Building psychological safety requires rebuilding trust and ensuring that your actions are in line with your corporate values, Most importantly, you may need to acknowledge that your words and actions may be part of the problem.
5. Accept and learn from mistakes
“Mistakes are true vehicles for learning and enable your teams to want to experiment and innovate,” Rubis says.
How your leadership team handles mistakes will reinforce or undermine your culture.
A great place to start is openly acknowledging that mistakes will happen. Executives should be able to admit that even they will make mistakes. As Rubis notes, employees have a right to expect great leadership, but not perfect leadership.
When a mistake is made, examine that mistake in the context of your core purpose and values. Reviewing how a particular error occurred within that context will enable you to learn the right lessons.

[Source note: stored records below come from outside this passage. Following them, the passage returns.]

@[simp] theorem timerTick_a : (timerTick n s).a = s.a := by rw [timerTick_eq]
@[simp] theorem timerTick_b : (timerTick n s).b = s.b := by rw [timerTick_eq]
@[simp] theorem timerTick_c : (timerTick n s).c = s.c := by rw [timerTick_eq]
@[simp] theorem timerTick_d : (timerTick n s).d = s.d := by rw [timerTick_eq]
@[simp] theorem timerTick_e : (timerTick n s).e = s.e := by rw [timerTick_eq]
@[simp] theorem timerTick_h : (timerTick n s).h = s.h := by rw [timerTick_eq]
@[simp] theorem timerTick_l : (timerTick n s).l = s.l := by rw [timerTick_eq]
@[simp] theorem timerTick_flags : (timerTick n s).flags = s.flags := by rw [timerTick_eq]
@[simp] theorem timerTick_pc : (timerTick n s).pc = s.pc := by rw [timerTick_eq]
@[simp] theorem timerTick_sp : (timerTick n s).sp = s.sp := by rw [timerTick_eq]
@[simp] theorem timerTick_ime : (timerTick n s).ime = s.ime := by rw [timerTick_eq]
@[simp] theorem timerTick_halted : (timerTick n s).halted = s.halted := by rw [timerTick_eq]
@[simp] theorem timerTick_fault : (timerTick n s).fault = s.fault := by rw [timerTick_eq]
@[simp] theorem timerTick_haltWait : (timerTick n s).haltWait = s.haltWait := by rw [timerTick_eq]
@[simp] theorem timerTick_cycles : (timerTick n s).cycles = s.cycles := by rw [timerTick_eq]
@[simp] theorem timerTick_cart : (timerTick n s).cart = s.cart := by rw [timerTick_eq]
@[simp] theorem timerTick_bootRom : (timerTick n s).bootRom = s.bootRom := by rw [timerTick_eq]
@[simp] theorem timerTick_romBank : (timerTick n s).romBank = s.romBank := by rw [timerTick_eq]
@[simp] theorem timerTick_bootMapped : (timerTick n s).bootMapped = s.bootMapped := by rw [timerTick_eq]
@[simp] theorem timerTick_joyDpad : (timerTick n s).joyDpad = s.joyDpad := by rw [timerTick_eq]
@[simp] theorem timerTick_joyBtn : (timerTick n s).joyBtn = s.joyBtn := by rw [timerTick_eq]
@[simp] theorem timerTick_inputs : (timerTick n s).inputs = s.inputs := by rw [timerTick_eq]
@[simp] theorem timerTick_lineCycles : (timerTick n s).lineCycles = s.lineCycles := by rw [timerTick_eq]
@[simp] theorem timerTick_searched : (timerTick n s).searched = s.searched := by rw [timerTick_eq]
@[simp] theorem timerTick_drawn : (timerTick n s).drawn = s.drawn := by rw [timerTick_eq]
@[simp] theorem timerTick_visible : (timerTick n s).visible = s.visible := by rw [timerTick_eq]
@[simp] theorem timerTick_fb : (timerTick n s).fb = s.fb := by rw [timerTick_eq]
@[simp] theorem timerTick_frameDone : (timerTick n s).frameDone = s.frameDone := by rw [timerTick_eq]
@[simp] theorem timerTick_frameCycles : (timerTick n s).frameCycles = s.frameCycles := by rw [timerTick_eq]

end

@[simp] theorem timerTick_div16 (n : Nat) (s : State) : (timerTick n s).div16 = s.div16 + BitVec.ofNat 16 n := by
  rw [timerTick_eq]

theorem timerTick_ok {s : State} (n : Nat) (h : MemOk s.mem) : MemOk (timerTick n s).mem := by
  unfold timerTick
  dsimp only
  split
  · exact h
  split
  · exact timaIncrement_ok (s := { s with div16 := _, tsub := _ }) h
  · exact h

theorem timerTick_tsub_lt {s : State} (n : Nat) (h : s.tsub < 1024) : (timerTick n s).tsub < 1024 := by
  unfold timerTick
  dsimp only
  split
  · exact h
  split
  · exact Nat.zero_lt_of_lt h
  · rename_i hl
    have := timerLimit_le { s with div16 := s.div16 + BitVec.ofNat 16 n, tsub := s.tsub + n }
    dsimp only at hl ⊢
    omega

/-! ### The PPU -/

section
variable (s : State) (m : BitVec 2)

@[simp] theorem setMode_a : (setMode s m).a = s.a := rfl
@[simp] theorem setMode_b : (setMode s m).b = s.b := rfl
@[simp] theorem setMode_c : (setMode s m).c = s.c := rfl
@[simp] theorem setMode_d : (setMode s m).d = s.d := rfl
@[simp] theorem setMode_e : (setMode s m).e = s.e := rfl
@[simp] theorem setMode_h : (setMode s m).h = s.h := rfl
@[simp] theorem setMode_l : (setMode s m).l = s.l := rfl
@[simp] theorem setMode_flags : (setMode s m).flags = s.flags := rfl
@[simp] theorem setMode_pc : (setMode s m).pc = s.pc := rfl
@[simp] theorem setMode_sp : (setMode s m).sp = s.sp := rfl
@[simp] theorem setMode_ime : (setMode s m).ime = s.ime := rfl
@[simp] theorem setMode_halted : (setMode s m).halted = s.halted := rfl
@[simp] theorem setMode_fault : (setMode s m).fault = s.fault := rfl
@[simp] theorem setMode_haltWait : (setMode s m).haltWait = s.haltWait := rfl
@[simp] theorem setMode_cycles : (setMode s m).cycles = s.cycles := rfl
@[simp] theorem setMode_cart : (setMode s m).cart = s.cart := rfl
@[simp] theorem setMode_bootRom : (setMode s m).bootRom = s.bootRom := rfl
@[simp] theorem setMode_romBank : (setMode s m).romBank = s.romBank := rfl
@[simp] theorem setMode_bootMapped : (setMode s m).bootMapped = s.bootMapped := rfl
@[simp] theorem setMode_div16 : (setMode s m).div16 = s.div16 := rfl
@[simp] theorem setMode_tsub : (setMode s m).tsub = s.tsub := rfl
@[simp] theorem setMode_joyDpad : (setMode s m).joyDpad = s.joyDpad := rfl
@[simp] theorem setMode_joyBtn : (setMode s m).joyBtn = s.joyBtn := rfl
@[simp] theorem setMode_inputs : (setMode s m).inputs = s.inputs := rfl
@[simp] theorem setMode_lineCycles : (setMode s m).lineCycles = s.lineCycles := rfl
@[simp] theorem setMode_searched : (setMode s m).searched = s.searched := rfl
@[simp] theorem setMode_drawn : (setMode s m).drawn = s.drawn := rfl
@[simp] theorem setMode_visible : (setMode s m).visible = s.visible := rfl
@[simp] theorem setMode_fb : (setMode s m).fb = s.fb := rfl
@[simp] theorem setMode_frameDone : (setMode s m).frameDone = s.frameDone := rfl
@[simp] theorem setMode_frameCycles : (setMode s m).frameCycles = s.frameCycles := rfl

Only then can you truly promote a culture of acceptable risk-taking, creativity, and innovation.
6. Watch trends
Corporations are never static, and neither is the process of creating a culture change.
“It’s iterative and it’s messy,” says Rubis.
The goal is to create momentum in a positive direction.
“Because what happens is that each small action you take becomes systemic, and you start to create a movement. And every small step starts to reinforce all the other steps, moving you forward. And the reverse is true as well, that if you aren’t careful, movement can trend toward toxicity.”
Once you create your listening posts, never stop paying attention to what they’re telling you.
If you are creating momentum in a positive direction, your engagement surveys, trust indicators, retention and hiring numbers, for instance, should confirm that. While there will likely be false starts and missteps, the key is to look for trends that you are moving forward.
Always be on the lookout for the “canaries in the proverbial coal mine” as well, because momentum can snowball in the wrong direction just as easily.
Part of the iterative process must include frequently revisiting and revising your value system.
“And just be relentless, like a dog on a bone, about storytelling. Be relentless about your communication system. Never stop talking about everything you do.”